Don’t Judge a Gangsta by His Gold Teeth…

12 01 2011

I got a darn good lesson in humility recently.

Tyler and I finished up a vigorous round of shopping–which I absolutely loved and he absolutely hated, incidentally–with a trip to Chipotle, a Mexican restaurant we both love. I was digging into my burrito bowl when the door opened beside our table and the scariest-looking gangsta I’ve seen in a long time came traipsing in.

This dude was intimidating. Seriously.

He was a very large African-American guy, wearing a gigantic leather coat about three sizes too large for him. His jeans were sagging down around his rear end, his dreadlocks were crazily out of control, and his flat-brimmed hat was twisted sideways at just the proper angle (it’s an art, really. It’s a shame I haven’t mastered it myself).

What really marked him as a gangster were the humongous gold pendants and thick gold chains he had hanging around his neck.

I’m no expert, but I’d venture to guess that when your gold pendant is actually larger than a hood ornament on a car, it can aptly be described as “bling”.

I know, I know—how do I know all this slang?

I proudly thank the ghetto flashcards my parents got me as a joke a few years ago.

Incidentally, I once unintentionally left those flashcards on my coffee table when a friend’s sibling was visiting from downtown San Francisco. I didn’t know it at the time, but this sibling was most definitely from the roughest ‘hood in the city and regularly hung out with gangbangers and drug dealers—I now understand why she laughed so hard as she shuffled through the cards, alternately reading them and looking at me shuffling through my iPod’s classical music playlists.

And really, I do listen to rap occasionally–it’s not all Beethoven. Once, I even made a feeble attempt at learning to beatbox and made a recording on my friend’s cell phone answering machine.

I digress—as usual.

Lovely. Your dentist would be so proud...

Anyway, I kept an eye on this thug as he waltzed into the restaurant. I noticed him check out an attractive young woman in line, and he grinned to show off his gold teeth.

Now, there are a few levels of bad boys in my book: wannabe, small-time thug, and gangsta.

This guy was most definitely gangsta.

It could be because I love to watch television shows about criminals, or it could be because I’m probably one of the most cautious people I know—but I’m always highly attuned to everything around me at all times. And when someone walks into a room and seems like they could possibly be a threat, I watch them like a hawk.

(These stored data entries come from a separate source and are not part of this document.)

/-! ### tick -/

@[simp] theorem tick_power {dt : Nat} : (tick dt s).power = s.power := rfl
@[simp] theorem tick_startup {dt : Nat} : (tick dt s).startup = s.startup := rfl
@[simp] theorem tick_host {dt : Nat} : (tick dt s).host = s.host := rfl
@[simp] theorem tick_ledger {dt : Nat} : (tick dt s).ledger = s.ledger := rfl
@[simp] theorem tick_ingest {dt : Nat} : (tick dt s).ingest = s.ingest := rfl
@[simp] theorem tick_adm {dt : Nat} : (tick dt s).adm = s.adm := rfl
@[simp] theorem tick_heads {dt : Nat} : (tick dt s).heads = s.heads := rfl
@[simp] theorem tick_ports {dt : Nat} : (tick dt s).ports = s.ports := rfl
@[simp] theorem tick_gheler {dt : Nat} : (tick dt s).gheler = s.gheler := rfl
@[simp] theorem tick_hbm {dt : Nat} : (tick dt s).hbm = s.hbm := rfl
@[simp] theorem tick_training {dt : Nat} : (tick dt s).training = s.training := rfl
@[simp] theorem tick_ecc {dt : Nat} : (tick dt s).ecc = s.ecc := rfl
@[simp] theorem tick_thermal {dt : Nat} : (tick dt s).thermal = s.thermal := rfl
@[simp] theorem tick_catum {dt : Nat} : (tick dt s).catum = s.catum := rfl
@[simp] theorem tick_groups {dt : Nat} : (tick dt s).groups = s.groups := rfl
@[simp] theorem tick_fault {dt : Nat} : (tick dt s).fault = s.fault := rfl
@[simp] theorem tick_wear {dt : Nat} : (tick dt s).wear = s.wear := rfl
@[simp] theorem tick_vitKey {dt : Nat} : (tick dt s).vitKey = s.vitKey := rfl
@[simp] theorem tick_regs {dt : Nat} : (tick dt s).regs = s.regs := rfl
@[simp] theorem tick_free {dt : Nat} : (tick dt s).free = s.free := rfl
@[simp] theorem tick_out {dt : Nat} : (tick dt s).out = s.out := rfl
@[simp] theorem tick_pending {dt : Nat} : (tick dt s).pending = s.pending := rfl

/-! ### dropFront -/

@[simp] theorem dropFront_now {q : Nat} : (dropFront q s).now = s.now := rfl
@[simp] theorem dropFront_power {q : Nat} : (dropFront q s).power = s.power := rfl
@[simp] theorem dropFront_startup {q : Nat} : (dropFront q s).startup = s.startup := rfl
@[simp] theorem dropFront_ledger {q : Nat} : (dropFront q s).ledger = s.ledger := rfl
@[simp] theorem dropFront_time {q : Nat} : (dropFront q s).time = s.time := rfl
@[simp] theorem dropFront_ingest {q : Nat} : (dropFront q s).ingest = s.ingest := rfl
@[simp] theorem dropFront_adm {q : Nat} : (dropFront q s).adm = s.adm := rfl
@[simp] theorem dropFront_heads {q : Nat} : (dropFront q s).heads = s.heads := rfl
@[simp] theorem dropFront_ports {q : Nat} : (dropFront q s).ports = s.ports := rfl
@[simp] theorem dropFront_gheler {q : Nat} : (dropFront q s).gheler = s.gheler := rfl
@[simp] theorem dropFront_hbm {q : Nat} : (dropFront q s).hbm = s.hbm := rfl
@[simp] theorem dropFront_training {q : Nat} : (dropFront q s).training = s.training := rfl
@[simp] theorem dropFront_ecc {q : Nat} : (dropFront q s).ecc = s.ecc := rfl
@[simp] theorem dropFront_thermal {q : Nat} : (dropFront q s).thermal = s.thermal := rfl
@[simp] theorem dropFront_catum {q : Nat} : (dropFront q s).catum = s.catum := rfl
@[simp] theorem dropFront_groups {q : Nat} : (dropFront q s).groups = s.groups := rfl
@[simp] theorem dropFront_fault {q : Nat} : (dropFront q s).fault = s.fault := rfl
@[simp] theorem dropFront_wear {q : Nat} : (dropFront q s).wear = s.wear := rfl
@[simp] theorem dropFront_meter {q : Nat} : (dropFront q s).meter = s.meter := rfl
@[simp] theorem dropFront_vitKey {q : Nat} : (dropFront q s).vitKey = s.vitKey := rfl
@[simp] theorem dropFront_regs {q : Nat} : (dropFront q s).regs = s.regs := rfl
@[simp] theorem dropFront_free {q : Nat} : (dropFront q s).free = s.free := rfl
@[simp] theorem dropFront_out {q : Nat} : (dropFront q s).out = s.out := rfl
@[simp] theorem dropFront_pending {q : Nat} : (dropFront q s).pending = s.pending := rfl

/-! ### modEth -/

@[simp] theorem modEth_now {k : Nat} {g : EthPort → EthPort} : (modEth k g s).now = s.now := rfl
@[simp] theorem modEth_power {k : Nat} {g : EthPort → EthPort} : (modEth k g s).power = s.power := rfl
@[simp] theorem modEth_startup {k : Nat} {g : EthPort → EthPort} : (modEth k g s).startup = s.startup := rfl
@[simp] theorem modEth_host {k : Nat} {g : EthPort → EthPort} : (modEth k g s).host = s.host := rfl
@[simp] theorem modEth_ledger {k : Nat} {g : EthPort → EthPort} : (modEth k g s).ledger = s.ledger := rfl
@[simp] theorem modEth_time {k : Nat} {g : EthPort → EthPort} : (modEth k g s).time = s.time := rfl
@[simp] theorem modEth_adm {k : Nat} {g : EthPort → EthPort} : (modEth k g s).adm = s.adm := rfl
@[simp] theorem modEth_heads {k : Nat} {g : EthPort → EthPort} : (modEth k g s).heads = s.heads := rfl
@[simp] theorem modEth_ports {k : Nat} {g : EthPort → EthPort} : (modEth k g s).ports = s.ports := rfl
@[simp] theorem modEth_gheler {k : Nat} {g : EthPort → EthPort} : (modEth k g s).gheler = s.gheler := rfl
@[simp] theorem modEth_hbm {k : Nat} {g : EthPort → EthPort} : (modEth k g s).hbm = s.hbm := rfl
@[simp] theorem modEth_training {k : Nat} {g : EthPort → EthPort} : (modEth k g s).training = s.training := rfl
@[simp] theorem modEth_ecc {k : Nat} {g : EthPort → EthPort} : (modEth k g s).ecc = s.ecc := rfl
@[simp] theorem modEth_thermal {k : Nat} {g : EthPort → EthPort} : (modEth k g s).thermal = s.thermal := rfl
@[simp] theorem modEth_catum {k : Nat} {g : EthPort → EthPort} : (modEth k g s).catum = s.catum := rfl
@[simp] theorem modEth_groups {k : Nat} {g : EthPort → EthPort} : (modEth k g s).groups = s.groups := rfl
@[simp] theorem modEth_fault {k : Nat} {g : EthPort → EthPort} : (modEth k g s).fault = s.fault := rfl
@[simp] theorem modEth_wear {k : Nat} {g : EthPort → EthPort} : (modEth k g s).wear = s.wear := rfl
@[simp] theorem modEth_meter {k : Nat} {g : EthPort → EthPort} : (modEth k g s).meter = s.meter := rfl
@[simp] theorem modEth_vitKey {k : Nat} {g : EthPort → EthPort} : (modEth k g s).vitKey = s.vitKey := rfl
@[simp] theorem modEth_regs {k : Nat} {g : EthPort → EthPort} : (modEth k g s).regs = s.regs := rfl
@[simp] theorem modEth_free {k : Nat} {g : EthPort → EthPort} : (modEth k g s).free = s.free := rfl
@[simp] theorem modEth_out {k : Nat} {g : EthPort → EthPort} : (modEth k g s).out = s.out := rfl
@[simp] theorem modEth_pending {k : Nat} {g : EthPort → EthPort} : (modEth k g s).pending = s.pending := rfl

/-! ### modDp -/

@[simp] theorem modDp_now {k : Nat} {g : DpSink → DpSink} : (modDp k g s).now = s.now := rfl
@[simp] theorem modDp_power {k : Nat} {g : DpSink → DpSink} : (modDp k g s).power = s.power := rfl
@[simp] theorem modDp_startup {k : Nat} {g : DpSink → DpSink} : (modDp k g s).startup = s.startup := rfl
@[simp] theorem modDp_host {k : Nat} {g : DpSink → DpSink} : (modDp k g s).host = s.host := rfl
@[simp] theorem modDp_ledger {k : Nat} {g : DpSink → DpSink} : (modDp k g s).ledger = s.ledger := rfl
@[simp] theorem modDp_time {k : Nat} {g : DpSink → DpSink} : (modDp k g s).time = s.time := rfl
@[simp] theorem modDp_adm {k : Nat} {g : DpSink → DpSink} : (modDp k g s).adm = s.adm := rfl
@[simp] theorem modDp_heads {k : Nat} {g : DpSink → DpSink} : (modDp k g s).heads = s.heads := rfl
@[simp] theorem modDp_ports {k : Nat} {g : DpSink → DpSink} : (modDp k g s).ports = s.ports := rfl
@[simp] theorem modDp_gheler {k : Nat} {g : DpSink → DpSink} : (modDp k g s).gheler = s.gheler := rfl
@[simp] theorem modDp_hbm {k : Nat} {g : DpSink → DpSink} : (modDp k g s).hbm = s.hbm := rfl
@[simp] theorem modDp_training {k : Nat} {g : DpSink → DpSink} : (modDp k g s).training = s.training := rfl
@[simp] theorem modDp_ecc {k : Nat} {g : DpSink → DpSink} : (modDp k g s).ecc = s.ecc := rfl
@[simp] theorem modDp_thermal {k : Nat} {g : DpSink → DpSink} : (modDp k g s).thermal = s.thermal := rfl
@[simp] theorem modDp_catum {k : Nat} {g : DpSink → DpSink} : (modDp k g s).catum = s.catum := rfl
@[simp] theorem modDp_groups {k : Nat} {g : DpSink → DpSink} : (modDp k g s).groups = s.groups := rfl
@[simp] theorem modDp_fault {k : Nat} {g : DpSink → DpSink} : (modDp k g s).fault = s.fault := rfl
@[simp] theorem modDp_wear {k : Nat} {g : DpSink → DpSink} : (modDp k g s).wear = s.wear := rfl
@[simp] theorem modDp_meter {k : Nat} {g : DpSink → DpSink} : (modDp k g s).meter = s.meter := rfl
@[simp] theorem modDp_vitKey {k : Nat} {g : DpSink → DpSink} : (modDp k g s).vitKey = s.vitKey := rfl
@[simp] theorem modDp_regs {k : Nat} {g : DpSink → DpSink} : (modDp k g s).regs = s.regs := rfl
@[simp] theorem modDp_free {k : Nat} {g : DpSink → DpSink} : (modDp k g s).free = s.free := rfl
@[simp] theorem modDp_out {k : Nat} {g : DpSink → DpSink} : (modDp k g s).out = s.out := rfl
@[simp] theorem modDp_pending {k : Nat} {g : DpSink → DpSink} : (modDp k g s).pending = s.pending := rfl

/-! ### storeRaw -/

@[simp] theorem storeRaw_now {a : Nat} {b : List Byte} : (storeRaw a b s).now = s.now := rfl
@[simp] theorem storeRaw_power {a : Nat} {b : List Byte} : (storeRaw a b s).power = s.power := rfl
@[simp] theorem storeRaw_startup {a : Nat} {b : List Byte} : (storeRaw a b s).startup = s.startup := rfl
@[simp] theorem storeRaw_host {a : Nat} {b : List Byte} : (storeRaw a b s).host = s.host := rfl
@[simp] theorem storeRaw_ledger {a : Nat} {b : List Byte} : (storeRaw a b s).ledger = s.ledger := rfl
@[simp] theorem storeRaw_time {a : Nat} {b : List Byte} : (storeRaw a b s).time = s.time := rfl
@[simp] theorem storeRaw_ingest {a : Nat} {b : List Byte} : (storeRaw a b s).ingest = s.ingest := rfl
@[simp] theorem storeRaw_adm {a : Nat} {b : List Byte} : (storeRaw a b s).adm = s.adm := rfl
@[simp] theorem storeRaw_heads {a : Nat} {b : List Byte} : (storeRaw a b s).heads = s.heads := rfl
@[simp] theorem storeRaw_ports {a : Nat} {b : List Byte} : (storeRaw a b s).ports = s.ports := rfl
@[simp] theorem storeRaw_gheler {a : Nat} {b : List Byte} : (storeRaw a b s).gheler = s.gheler := rfl
@[simp] theorem storeRaw_training {a : Nat} {b : List Byte} : (storeRaw a b s).training = s.training := rfl
@[simp] theorem storeRaw_ecc {a : Nat} {b : List Byte} : (storeRaw a b s).ecc = s.ecc := rfl
@[simp] theorem storeRaw_thermal {a : Nat} {b : List Byte} : (storeRaw a b s).thermal = s.thermal := rfl
@[simp] theorem storeRaw_catum {a : Nat} {b : List Byte} : (storeRaw a b s).catum = s.catum := rfl
@[simp] theorem storeRaw_groups {a : Nat} {b : List Byte} : (storeRaw a b s).groups = s.groups := rfl
@[simp] theorem storeRaw_fault {a : Nat} {b : List Byte} : (storeRaw a b s).fault = s.fault := rfl
@[simp] theorem storeRaw_wear {a : Nat} {b : List Byte} : (storeRaw a b s).wear = s.wear := rfl
@[simp] theorem storeRaw_meter {a : Nat} {b : List Byte} : (storeRaw a b s).meter = s.meter := rfl
@[simp] theorem storeRaw_vitKey {a : Nat} {b : List Byte} : (storeRaw a b s).vitKey = s.vitKey := rfl
@[simp] theorem storeRaw_regs {a : Nat} {b : List Byte} : (storeRaw a b s).regs = s.regs := rfl
@[simp] theorem storeRaw_free {a : Nat} {b : List Byte} : (storeRaw a b s).free = s.free := rfl
@[simp] theorem storeRaw_out {a : Nat} {b : List Byte} : (storeRaw a b s).out = s.out := rfl
@[simp] theorem storeRaw_pending {a : Nat} {b : List Byte} : (storeRaw a b s).pending = s.pending := rfl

So, I kept my eyes on Mr. Gangsta. That way, I could be the first to react if he decided to pull something—you know, start throwing guacamole across the room at innocent victims, raiding the tortilla chip drawer, whatever it is that gangters do to cause mischief and mayhem.

What I noticed, however, actually taught me an important lesson about judging people.

My eyes were so drawn to Mr. Gangsta that I barely noticed the short man beside him—a man in mismatched clothing and shoes too big for his feet. He shuffled in and stood a little too close to the thug decked out in all the bling. He kept his head down and didn’t say a word.

When they finally sat down at the table across from us with their food, I understood why.

The short companion was severely mentally handicapped. And when Mr. Gangsta sat down, I noticed that he had a lanyard around his neck along with a photo ID, identifying him as the handicapped man’s helper.

As they sat down together to eat their meal, Mr. Gangsta was the most attentive companion I’ve seen in a long time. He refilled the man’s drink, fetched him napkins and silverware, and carefully watched to make sure he didn’t spill anything. I couldn’t hear anything they were saying to each other, but Mr. Gangsta laughed frequently and showed off his gloriously gold teeth often.

In short, he appeared to be completely contrary to the rough-and-tumble thug I had originally assumed he was.

I learned an important lesson: just as people shouldn’t judge my bright clothes, blonde hair and blue eyes and think that’s the whole me, neither should I judge a gangsta by his gold teeth.

Now, the crooked hat and bling, maaaaaybe….




2 responses

12 01 2011

What a great post! I really enjoyed it. We get consumed in our culture by someone else’s appearance and automatically assume the worst ( you know about assuming!) What we fail to realize is that for most us our appearance is the summation of our history, what we have become, and what we would like people to see us as. A good female friend of mine likes to make the comment that people “need to evolve”. We really do.


20 12 2012

You go girl! WHat a great lesson in empathy you learned. THanks for sharing!